It would be easier, if this were
a short story by some masterly
South American writer:
three kids who have been totally
unexposed to scriptures, find this
Bible book, read it as, like, science fiction,
decide to act it out. The master
of short stories would have to
work out the denouement:
did the kids, unobserved, pack up
and return to normal life, but
secretly transformed in inner mind?
Or did one die, as on Hampstead Heath,
the others never let on, and yet
never forget?
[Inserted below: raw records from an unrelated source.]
-- ==== Sys2Proof/Machine/StatusPage.lean ====
section
/-! DEFINITION. The status page (11.5, R189): one function per region, in page order. Bytes that the table leaves over are 0
(R188). -/

namespace Sys2Proof.Machine

def SectionState.code : SectionState → Nat
  | .unset => 0 | .held => 1 | .jogging => 2 | .engaging => 3 | .engaged => 4 | .releasing => 5

def ChannelState.code : ChannelState → Nat
  | .free => 0 | .tracking => 1 | .active => 2 | .faulted => 3

def StreamState.code : StreamState → Nat
  | .idle => 0 | .armed => 1 | .capturing => 2

def ViewState.code : ViewState → Nat
  | .stopped => 0 | .waiting => 1 | .sending => 2

def AsmState.code : AsmState → Nat
  | .closed => 0 | .openA => 1 | .skipping => 2

def LoadState.code : LoadState → Nat
  | .idle => 0 | .reading => 1 | .complete => 2

/-- One bit of a byte. -/
def flagBit (i : Nat) (b : Bool) : Nat := if b then 2 ^ i else 0

/-- A count shown in one byte, saturating. -/
def satByte (n : Nat) : Byte := byte (min n 255)

/-- A buffer index, or none (R188). -/
def bufferByte (b : Option Nat) : Byte := (b.map byte).getD 0xFF

/-- 0x000: the page, the cycle and the gear input. -/
def pageCycle (s : State) (count : Word) : List Byte :=
  padTo 44 (le32 count ++ le32 s.ct.n ++ [byte (count.toNat % 4), byte s.ct.nodeState.code, boolByte (cutOutput s),
      byte (Period.code s.ct.period)] ++ leBytes 2 s.ct.pIn ++ leBytes 2 s.ct.pCo ++ leBytes 2 s.ct.pIs
    ++ leSigned 4 s.ct.correction ++ [byte s.ct.missed, byte s.ct.lead, byte s.ct.limit]
    ++ le32 s.gu.lastTheta ++ leSigned 4 s.gu.lastV ++ le32 s.gu.thetaX ++ leSigned 4 s.gu.delta)

/-- 0x02C: the line master's fields, 0 on other nodes, and the line limits, which every node reports (R11); for the line trip level
log entry 88. -/
def pageLine (s : State) : List Byte :=
  let master := le32 s.ag.theta ++ leSigned 4 s.ag.v ++ leSigned 4 s.ag.demand ++ [byte s.ag.lineState.code,
    byte s.tc.lineTerm.code, boolByte s.ri.healFlag, satByte s.ri.healRun] ++ le32 s.ri.copyCycle
  padTo 40 ((if isMaster s then master else List.replicate 20 0) ++ leBytes 4 s.ag.vMax ++ leBytes 4 s.ag.vRev
    ++ leBytes 2 s.ag.aUp ++ leBytes 2 s.ag.aDown ++ leBytes 2 s.ag.aStop)

/-- One address of the present set. -/
def pagePresentOne (s : State) (a : NodeAddr) : List Byte :=
  let x := s.ri.copy[a]
  let n := s.ri.present[a]
  [byte (flagBit 0 n.isSome + flagBit 1 x.stamped + 4 * x.nodeState.code + 32 * x.mode.code), byte (n.getD 0)]

/-- 0x054: the present set. -/
def pagePresent (s : State) : List Byte := padTo 64 ((indices 32).flatMap (pagePresentOne s))

/-- One section record. -/
def pageSection (x : Sect) : List Byte :=
  padTo 30 (byte x.state.code :: leBytes 2 x.r ++ le32 x.phi ++ leSigned 5 x.q ++ leSigned 5 x.u ++ leSigned 4 x.offT
    ++ leSigned 4 x.offA ++ leSigned 4 x.jogSpeed)

/-- One channel record (log entry 39). -/
def pageChannel (c : Channel) : List Byte :=
  let marks := flagBit 0 c.late + flagBit 1 c.flags.noReply + flagBit 2 c.flags.following + flagBit 3 c.flags.driveFault
    + flagBit 4 c.ready + flagBit 5 c.driveFault + flagBit 6 c.torqueReached
  padTo 22 ([byte c.state.code, byte marks] ++ leBytes 2 (c.followCtr + 16 * c.noReplyCtr + 256 * c.driveCtr)
    ++ le32 c.s ++ le32 c.a ++ leSigned 4 c.c ++ leSigned 4 c.err ++ leSigned 2 c.torque)

/-- 0x094 and 0x10C: sections and channels. -/
def pageGear (s : State) : List Byte :=
  padTo 120 (s.gu.sections.toList.flatMap pageSection) ++ padTo 264 (s.gu.channels.toList.flatMap pageChannel)

/-- One trip input: DISABLED, QUIET or TRIPPING, and the level sampled last. -/
def pageInput (x : TripInput) : Byte :=
  byte ((if x.enabled then (if x.tripping then 2 else 1) else 0) + flagBit 2 x.sampled)

/-- 0x214: trips (log entry 39). DESIGN CHOICE (log entry 88): the line trip level last formed is that of the last cycle start, the
line term, and not the one that LINE_REARM formed for its test since (R108, R110). -/
def pageTrips (s : State) : List Byte :=
  padTo 24 ([byte (localLevel s).code, byte (tableLevel s).code, byte (effLevel s).code, byte s.tc.lineTerm.code,
      byte (lineStateOf s).code, byte s.tc.lineTerm.code, byte s.tc.table.length, byte (ownEntries s),
      byte (unstored s).length, byte s.tc.queue.length] ++ s.tc.inputs.toList.map pageInput)

/-- One ring port: the UP time is counted in whole milliseconds. -/
def pagePort (s : State) (p : Port) : List Byte :=
  let x := s.ri.ports[p]
  let up := match x.upSince with
    | none => 0
    | some t => (nowOf s - t) / 1000000
  [byte x.state.code] ++ leBytes 2 (min up 65535) ++ leBytes 4 (x.delay.getD 0xFFFFFFFF) ++ [x.probeNumber]

/-- 0x22C: the ring. -/
def pageRing (s : State) : List Byte :=
  padTo 24 (pagePort s portA ++ pagePort s portB ++ [byte s.ri.mode.code, byte (placesInUse s).length])

/-- One stream: its last frame begun is the frame in progress. -/
def pageStream (x : Stream) : List Byte :=
  let f := x.frames.getLast?
  padTo 24 ([byte x.state.code] ++ le32 ((x.nextRow.map (·.frame)).getD 0) ++ leBytes 2 ((x.nextRow.map (·.j)).getD 0)
    ++ [satByte x.plan.length, byte x.outstanding.length] ++ le32 ((f.map (·.number)).getD 0)
    ++ leBytes 2 (min ((f.map (·.resolved)).getD 0) 65535) ++ [boolByte x.broken] ++ leBytes 2 x.dark ++ leBytes 2 x.bright
    ++ [byte x.lastMean])

/-- 0x244: the streams. -/
def pageStreams (s : State) : List Byte := padTo 48 (s.cu.toList.flatMap pageStream)

/-- One pool. DESIGN CHOICE (log entry 39): of the byte "FREE and FULL buffer counts (four bits each)" FREE has the low four. -/
def pagePool (p : Pool) : List Byte :=
  let count := fun (q : Buffer → Bool) => (p.buffers.filter q).length
  padTo 18 ([byte (flagBit 0 p.configured + flagBit 1 p.notify), bufferByte p.filling,
      bufferByte (p.pendingTarget.map (·.buffer)),
      byte (count (fun b => decide (b.state = .free)) + 16 * count (fun b => decide (b.state = .full))),
      byte (count fun b => decide (0 < b.readers))] ++ le32 p.nextSeq ++ le32 p.completed ++ le32 p.skipped)

/-- 0x274: the pools. -/
def pagePools (s : State) : List Byte := padTo 108 (s.pm.pools.toList.flatMap pagePool)

/-- One outgoing view. -/
def pageView (x : View) : List Byte :=
  let f := x.current
  padTo 16 ([byte x.state.code] ++ le32 (x.last.getD 0) ++ le32 ((f.map (·.sequence)).getD 0)
    ++ leBytes 2 ((f.map (·.next)).getD 0) ++ leBytes 2 ((f.map (·.count)).getD 0))

/-- 0x2E0 and 0x320: the views. -/
def pageViews (s : State) : List Byte :=
  padTo 64 (s.ve.views.toList.flatMap pageView)
    ++ padTo 8 (leBytes 2 s.ve.allowance ++ [byte s.ve.quiet] ++ leBytes 2 s.ve.budget)

/-- One receive binding; the segment fields stand for an OPEN assembly (R160; log entry 39). -/
def pageBinding (x : Binding) : List Byte :=
  let live := decide (x.asm = .openA)
  let shown := fun (n : Nat) => leBytes 2 (if live then n else 0)
  padTo 16 ([(x.source.map fun y => byte y.1.val).getD 0xFF, (x.source.map fun y => byte y.2).getD 0]
    ++ leBytes 2 x.timeout ++ le32 (x.last.getD 0) ++ [byte x.asm.code] ++ shown x.next ++ shown x.count ++ shown x.idle)

/-- 0x328: the receive bindings. -/
def pageBindings (s : State) : List Byte := padTo 64 (s.ve.bindings.toList.flatMap pageBinding)

/-- 0x368: the screen. -/
def pageScreen (s : State) : List Byte :=
  let x := s.sc
  padTo 16 ([boolByte x.enabled] ++ leBytes 2 x.width ++ leBytes 2 x.height ++ [byte x.clock] ++ le32 x.frames
    ++ leBytes 2 x.signature.toNat ++ [boolByte x.alarm] ++ leBytes 2 x.duty
    ++ [byte ((x.loads[(0 : Fin 2)]).state.code + 4 * (x.loads[(1 : Fin 2)]).state.code)])

/-- 0x378: the memory port. -/
def pageMemPort (s : State) : List Byte :=
  padTo 8 [boolByte s.mp.camerasFirst, byte s.mp.camLow, byte s.mp.camHigh, byte s.mp.scrLow, byte s.mp.scrUrgent]

/-! ### The count area (R189) -/

/-- R110 in table order. -/
def tripCounts (t : TripCtl) : List Word :=
  [t.replacements, t.overflows, t.suppressed, t.sent, t.accepted, t.duplicates, t.stale, t.reconciliations, t.expiries]

/-- R59 in table order. -/
def driveCounts (d : DriveLine) : List Word :=
  [d.sent, d.valid, d.missing, d.invalid, d.late, d.slips, d.contention]

/-- The grants in SCREEN_FIRST order. -/
def grantCounts (m : MemPort) : List Word := [m.screen, m.camera0, m.camera1, m.ringIn, m.window, m.ringOut]

/-- R84 in table order. -/
def ringCounts (r : Ring) : List Word :=
  let a := r.ports[portA]
  let b := r.ports[portB]
  [a.symbolErrors, b.symbolErrors, a.crcErrors, b.crcErrors, r.hopRemovals, r.viewDiscards, r.storeDiscards, r.misrouted,
    a.probeFailures, b.probeFailures, r.repeated, r.ownSent.beat, r.ownSent.trip, r.ownSent.view, r.ownSent.probe,
    r.ownSent.reply]

/-- The sending counts of a view (R160). -/
def viewCounts (x : View) : List Word := [x.sent, x.framesSent, x.empty, x.truncations, x.readErrors]

/-- R129 in table order. -/
def captureCounts (x : Stream) : List Word :=
  let c := x.counts
  [c.fired, c.missedRows, c.overruns, c.timeouts, c.spurious, c.longRows, c.shortRows, c.clippedRows, c.discarded,
    c.fifoOverruns, c.completed, c.resyncs]

/-- The receiving counts of a binding (R160). -/
def bindingCounts (x : Binding) : List Word :=
  [x.accepted, x.duplicates, x.gaps, x.invalid, x.skipped, x.supersessions, x.timeouts]

/-- The counts of a group (R189). -/
def groupCounts (s : State) (group : Nat) : List Word :=
  match group with
  | 0 => [s.wc.scans, s.wc.skippedScans, s.wc.skippedPublishes, s.wc.faults, s.ct.late] ++ driveCounts s.dlc
      ++ tripCounts s.tc ++ grantCounts s.mp ++ [s.sc.frames, s.sc.underruns, s.sc.readErrors]
  | 1 => ringCounts s.ri ++ [s.ve.unbound] ++ viewCounts s.ve.views[(0 : Fin 4)] ++ viewCounts s.ve.views[(1 : Fin 4)]
      ++ viewCounts s.ve.views[(3 : Fin 4)]
  | 2 => s.cu.toList.flatMap captureCounts ++ viewCounts s.ve.views[(2 : Fin 4)]
  | _ => s.ve.bindings.toList.flatMap bindingCounts

/-- 0x380: the count area of a page published under `count`. -/
def pageCounts (s : State) (count : Word) : List Byte := padTo 128 ((groupCounts s (count.toNat % 4)).flatMap le32)

/-- The 1 KiB of a status page published under `count` (11.5). -/
def statusPage (s : State) (count : Word) : List Byte :=
  pageCycle s count ++ pageLine s ++ pagePresent s ++ pageGear s ++ pageTrips s ++ pageRing s ++ pageStreams s
    ++ pagePools s ++ pageViews s ++ pageBindings s ++ pageScreen s ++ pageMemPort s ++ pageCounts s count

end Sys2Proof.Machine
end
And later, become…?

Or would a well-scripted film,
like 'Whistle down the Wind', make
a memorable, reasonable reality
of this, subtly balancing
fiction and emotion,
that children and their parents
would go to see together, even
buy the video?

It’s such a private scene, this rehearsal
of the event so hard to imagine,
even if you try; as if you were
on a fast Italian train; saw it flash past
your window; not quite believe your eyes; then already
two kilometres on, wonder if you should have
pulled the communication cord with
that elegant Italian instruction
next to it? Or try to tell the guard
in your halting Italian, that you’d seen
the Crucifixion back there…he’s Catholic,
you’re crazy English…yet, it happens..
‘miraculo… miraculo…! ’ the train’s
many kilometres down the line by now;
the kids have maybe had enough to
last them a lifetime.. packed up, gone home..so
some kinda joke, Protestant English
taking the mickey out of
Catholic superstitious visions? Best say nothing,
it’ll work itself out in God’s good time
so to speak

We’re sensible, down to earth people –
A prosaic answer, perhaps? Like,
this is a record of the moment in art
when rumours of the delicate
realism of that strange but skilful, detailed Flemish art
hit the idealist Italian scene, by
secondhand account? ‘Yes,
they paint very carefully, real
young people in a real landscape,
acting out the greatest dramas –
you should try it…’

Or perhaps some quietly, intensely
devout patron might have said,
I'd like a small Crucifixion scene to take
around with me, or have upon the table
in front of me to inspire my poetry;
no need for dramatics, nor for labouring the point;
just paint the scene; take my own children
as the models; that will touch me more...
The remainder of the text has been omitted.